Honestly, for the combination of "returning grounded, up-to-date synthesized answers over a large, evolving corpus," there is nothing that replaces RAG. That is precisely what RAG is for.
However, when the need is more narrowly defined, a simpler approach often beats RAG — that was my key learning. The mistake is not "choosing RAG" but "reaching for a fully equipped RAG when a cheaper subset would do." So the questions to ask in practice are not "what beats RAG?" but "do users actually need a synthesized answer, and how large and stable is the corpus?" — the answers to these two questions determine the architecture.
Deep Dive: If Cost Reduction Is the Real Goal
Returning to my original motivation, my concern was ultimately "I want to reduce costs." From that perspective, there are other levers that tend to be more effective than fine-tuning.

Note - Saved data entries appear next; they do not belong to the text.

/-- What goes wrong while a vector operation runs: SECDED hits on its Reservoir and Basin reads and a lane fault. -/
structure VecFaults where
  /-- hits on Reservoir words -/
  rsv : List EccHit := []
  /-- hits on Basin words, with the Furrow whose Basin it is -/
  basin : List (Nat × EccHit) := []
  /-- a residue fault of one lane -/
  lane : Option LaneFault := none
  deriving DecidableEq, Repr

/-- What the HBM ECC finds in one 32 B unit (R162, R163). -/
inductive UnitErr where
  | clean
  /-- an error confined to one symbol -/
  | single
  /-- an error in several symbols whose syndrome is that of an error in one: the data that the code gives is wrong -/
  | miscorrected (data : List Byte)
  | uncorrectable
  deriving DecidableEq, Repr

/-- The registers of a region (R149). -/
inductive RgnReg where
  | base
  | size
  | soff
  | cfg
  deriving DecidableEq, Repr

/-- A gather that reaches a Sluice (R212): the collective context it serves and the segment. EXPECT, HOLD_OP and STEP_ARG
are those of the context's descriptor. -/
structure Gather where
  /-- collective context of the gather -/
  ctx : Nat
  /-- segment number -/
  seg : Nat
  /-- what SECDED finds in the tag-store entry it reads (R211): a wrong bit, or two (true) -/
  tagErr : Option Bool := none
  deriving DecidableEq, Repr

/-- A TIMING message as it crosses the PMA boundary (R225, R226). Times are the parent's Stride Time in units of 2^-32 ns; the
receiver's own timestamps are its state. -/
inductive TimingMsg where
  /-- a follower's request -/
  | request (replayed : Bool)
  /-- a parent's answer: its t1 and t4, its master and generation, its lock state code; whether it came in a replayed flit (R253) -/
  | answer (t1 t4 : Nat) (master : BitVec 14) (gen : BitVec 8) (lock : BitVec 2) (replayed : Bool)
  deriving DecidableEq, Repr

/-- A packet (R276): its header fields, its payload and the CRC of its trailer (R277). LEN is the payload's length. -/
structure Packet where
  /-- CLASS: 0 REQ, 1 RSP, 2 FWD, 3 COLL, 4 BULK, 5 CTRL -/
  cls : BitVec 3 := 0
  /-- SPILL -/
  spill : Bool := false
  /-- DOWN -/
  down : Bool := false
  /-- DEFL -/
  defl : BitVec 4 := 0
  /-- BATON -/
  baton : Bool := false
  /-- ESC_WAIT -/
  escWait : BitVec 8 := 0
  /-- DST -/
  dst : BitVec 14 := 0
  /-- SRC -/
  src : BitVec 14 := 0
  /-- OP -/
  op : BitVec 4 := 0
  /-- ADDR -/
  addr : BitVec 48 := 0
  /-- TAG -/
  tag : BitVec 16 := 0
  /-- BCOUNT -/
  bcount : BitVec 24 := 0
  /-- EPOCH -/
  epoch : BitVec 2 := 0
  /-- ARG -/
  arg : BitVec 32 := 0
  /-- payload bytes -/
  payload : List Byte := []
  /-- CRC-32C of the trailer -/
  crc : BitVec 32 := 0
  deriving DecidableEq, Repr

/-- A link flit (R249), with the places of the codeword symbols that the receiver gets wrong (R247). Packets arrive by
PACKET_RECEIVE and TIMING. -/
structure Flit where
  /-- TYPE: 0 DATA, 1 CONTROL, 2 IDLE -/
  type : BitVec 2
  /-- SEQ -/
  seq : BitVec 12
  /-- ACK_SEQ -/
  ackSeq : BitVec 12
  /-- NAK -/
  nak : Bool
  /-- FIRST_PKT -/
  firstPkt : BitVec 10 := 1023
  /-- REPLAY -/
  replay : Bool
  /-- PAYLOAD; the bytes not listed are 0 -/
  payload : List Byte := []
  /-- CRC -/
  crc : BitVec 32 := 0
  /-- symbols of the codeword received wrong, 0 to 543 (R247) -/
  symErrs : List Nat := []
  deriving DecidableEq, Repr

/-- An ABORT message of the Relay (R348): its code, the rank and the digest it names, and the missing ranks. -/
structure AbortMsg where
  /-- abort code -/
  code : BitVec 4
  /-- the lowest rank it blames -/
  rank : Nat
  /-- rank 0's digest -/
  own : BitVec 64
  /-- the differing digest -/
  other : BitVec 64
  /-- missing ranks -/
  missing : List Nat
  deriving DecidableEq, Repr

/-- A COLL_DATA block (R356, R357), as its packets brought it: whose sum it is, its place, its elements, the step tags it
carries and the TAGs of its packets. -/
structure CollBlock where
  /-- device its packets came from, to which the answers go (R294) -/
  dev : BitVec 14 := 0
  /-- rank that sent it -/
  src : Nat
  /-- true: it travels up a reduction tree; false: down a tree, or straight to a destination -/
  up : Bool
  /-- shard of the vector; for a block sent straight to its destination, the rank it comes from -/
  shard : Nat
  /-- up: first leaf of the node it is the sum of -/
  a : Nat
  /-- up: end leaf of the node -/
  b : Nat
  /-- number of the block in its shard -/
  blk : Nat
  /-- elements: codes of FMT, accumulated values (a pair has h in [31:0] and l in [63:32]) or codes of OUT_FMT, each with its
  poison mark -/
  data : List (BitVec 64 × Bool)
  /-- step tags of the segments it was gathered from, in segment order -/
  tags : List (BitVec 31) := []
  /-- TAGs of its packets, each to be answered -/
  pkts : List (BitVec 16) := []
  deriving DecidableEq, Repr

/-- Parameters of SLUICE_CONFIG (R396). -/
structure SluiceConfig where
  /-- stacks addressed, a bit each -/
  stks : BitVec 32
  /-- SMAP base -/
  smapBase : BitVec 64
  /-- SMAP count -/
  smapCount : BitVec 32
  /-- GRP base -/
  grpBase : BitVec 64
  /-- FACT base -/
  factBase : BitVec 64
  /-- FACT count -/
  factCount : BitVec 32
  /-- LEDGER -/
  ledger : BitVec 64
  /-- HOLDWAIT -/
  holdWait : BitVec 32
  deriving DecidableEq, Repr

/-- A request of the board management controller over MCTP (R429): PLDM monitoring, the TDP setting, and its power cap
and clock ceilings (R241). Its SPDM requests are rows of their own. -/
inductive MctpReq where
  /-- read the sensors -/
  | monitor
  /-- set the TDP in watts -/
  | setTdp (watts : BitVec 16)
  /-- set the power cap in watts; 0 removes it -/
  | setCap (watts : BitVec 16)
  /-- set the clock ceiling of the named islands in MHz; 0 removes it -/
  | setCeil (islands : BitVec 16) (mhz : Nat)
  deriving DecidableEq, Repr

/-- The algorithms a requester offers in NEGOTIATE_ALGORITHMS (R456). -/
structure AlgReq where
  /-- it offers TPM_ALG_EDDSA_ED25519 -/
  ed25519 : Bool
  /-- it offers TPM_ALG_SHA_512 -/
  sha512 : Bool
  /-- it offers the DMTF measurement specification -/
  dmtf : Bool
  deriving DecidableEq, Repr

/-- A repair the Health Marshal finds due (R480). -/
inductive Repair where
  /-- AUTO_COLUMN: physical Plot, Furrow, physical column -/
  | column (plot furrow col : Nat)
  /-- AUTO_ROW of a Basin: physical Plot, Furrow, physical row -/
  | basinRow (plot furrow row : Nat)
  /-- AUTO_ROW of a Reservoir: physical Plot, bank, sub-array, row -/
  | rsvRow (plot bank sub row : Nat)
  /-- AUTO_PIPE: stack, pipe -/
  | pipe (stack pipe : Nat)
  /-- AUTO_PPR: stack, tracker entry -/
  | ppr (stack trk : Nat)
  /-- AUTO_CHANNEL: stack, logical channel -/
  | channel (stack lch : Nat)
  /-- AUTO_FUSE -/
  | fuse
  deriving DecidableEq, Repr

/-- A JTAG operation on the test port (R463). -/
inductive DbgOp where
  /-- read the device identification -/
  | idcode
  /-- BYPASS, SAMPLE/PRELOAD and EXTEST -/
  | boundary
  /-- read the trace buffer of Marshal m -/
  | marshalTrace (m : Nat)
  /-- read the issue trace of the Pacer of physical Plot p -/
  | pacerTrace (p : Nat)
  /-- read the telemetry -/
  | telemetry
  /-- halt Marshal m -/
  | halt (m : Nat)
  /-- let Marshal m execute one instruction -/
  | step (m : Nat)
  /-- read the SRAM or control range of the Marshals -/
  | sramRead (addr len : Nat)
  /-- write it -/
  | sramWrite (addr : Nat) (data : List Byte)
  /-- read a Reservoir -/
  | rsvRead (p addr len : Nat)
  /-- write a Reservoir -/
  | rsvWrite (p addr : Nat) (data : List Byte)
  /-- read a Basin row -/
  | basinRead (p f row : Nat)
  /-- write a Basin word -/
  | basinWrite (p f row col : Nat) (v : BitVec 32)
  /-- read step memory -/
  | stepRead (p addr len : Nat)
  /-- write step memory -/
  | stepWrite (p addr : Nat) (data : List Byte)
  /-- read the Relay store of a context's block -/
  | relayRead (ctx : Nat)
  /-- write an element of a block in the Relay store -/
  | relayWrite (ctx blk elem : Nat) (v : BitVec 64)
  /-- read device memory in HBM -/
  | hbmRead (s sb len : Nat)
  /-- write HBM -/
  | hbmWrite (s sb : Nat) (data : List Byte)
  /-- read a BAR0 register -/
  | regRead (off size : Nat)
  /-- write a BAR0 register -/
  | regWrite (off : Nat) (data : List Byte)
  /-- write the CERT store -/
  | certWrite (data : List Byte)
  deriving DecidableEq, Repr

- Switch the generation model behind RAG to something smaller and cheaper
- Improve retrieval quality (better chunking, reranking, hybrid search) to reduce the tokens sent
- Cache embeddings
- Self-host an open small model (e.g., 7–8B scale) as the generator in RAG
This lets you get a "small local model suited to the use case" without giving up grounding.
One caveat: if your "KB search" is really search / lookup (finding the right passage) rather than generation, the biggest win is almost entirely on the retrieval side, and model selection barely matters.
Conclusion
Starting from the simple question "could I cheaply replace RAG with fine-tuning?", I arrived at the following conclusions.
- Fine-tuning learns "behavior," not "facts." Providing facts for KB search is RAG's job, and the mature pattern is using both together, not replacing one with the other.
- RAG is not monolithic — it is "retrieval (classical ML/IR) + generation (LLM)." When the need is more narrowly defined, pure IR, long context, GraphRAG, or agentic approaches often win with greater simplicity.
- The practical question to ask is not "what beats RAG?" but "does the user need a synthesized answer?" and "how large and stable is the corpus?"
- The product models we use (ChatGPT, Claude) are themselves the product of large-scale fine-tuning on top of base models. Pre-training (tens of millions to hundreds of millions of dollars) and fine-tuning (millions of dollars) differ by orders of magnitude in cost, and leveraging open models lowers the barrier to entry. The rule of thumb is "start with prompts, move to fine-tuning when you hit a wall."
- If cost reduction is the goal, smaller generation models, improved retrieval quality, embedding caching, and self-hosting tend to be more effective.
The starting point for decisions is simple: "Does the user want an answer, or do they want a document?" and "What is the scale and update frequency of the corpus?" Settling these two questions first makes the architectural choice considerably easier.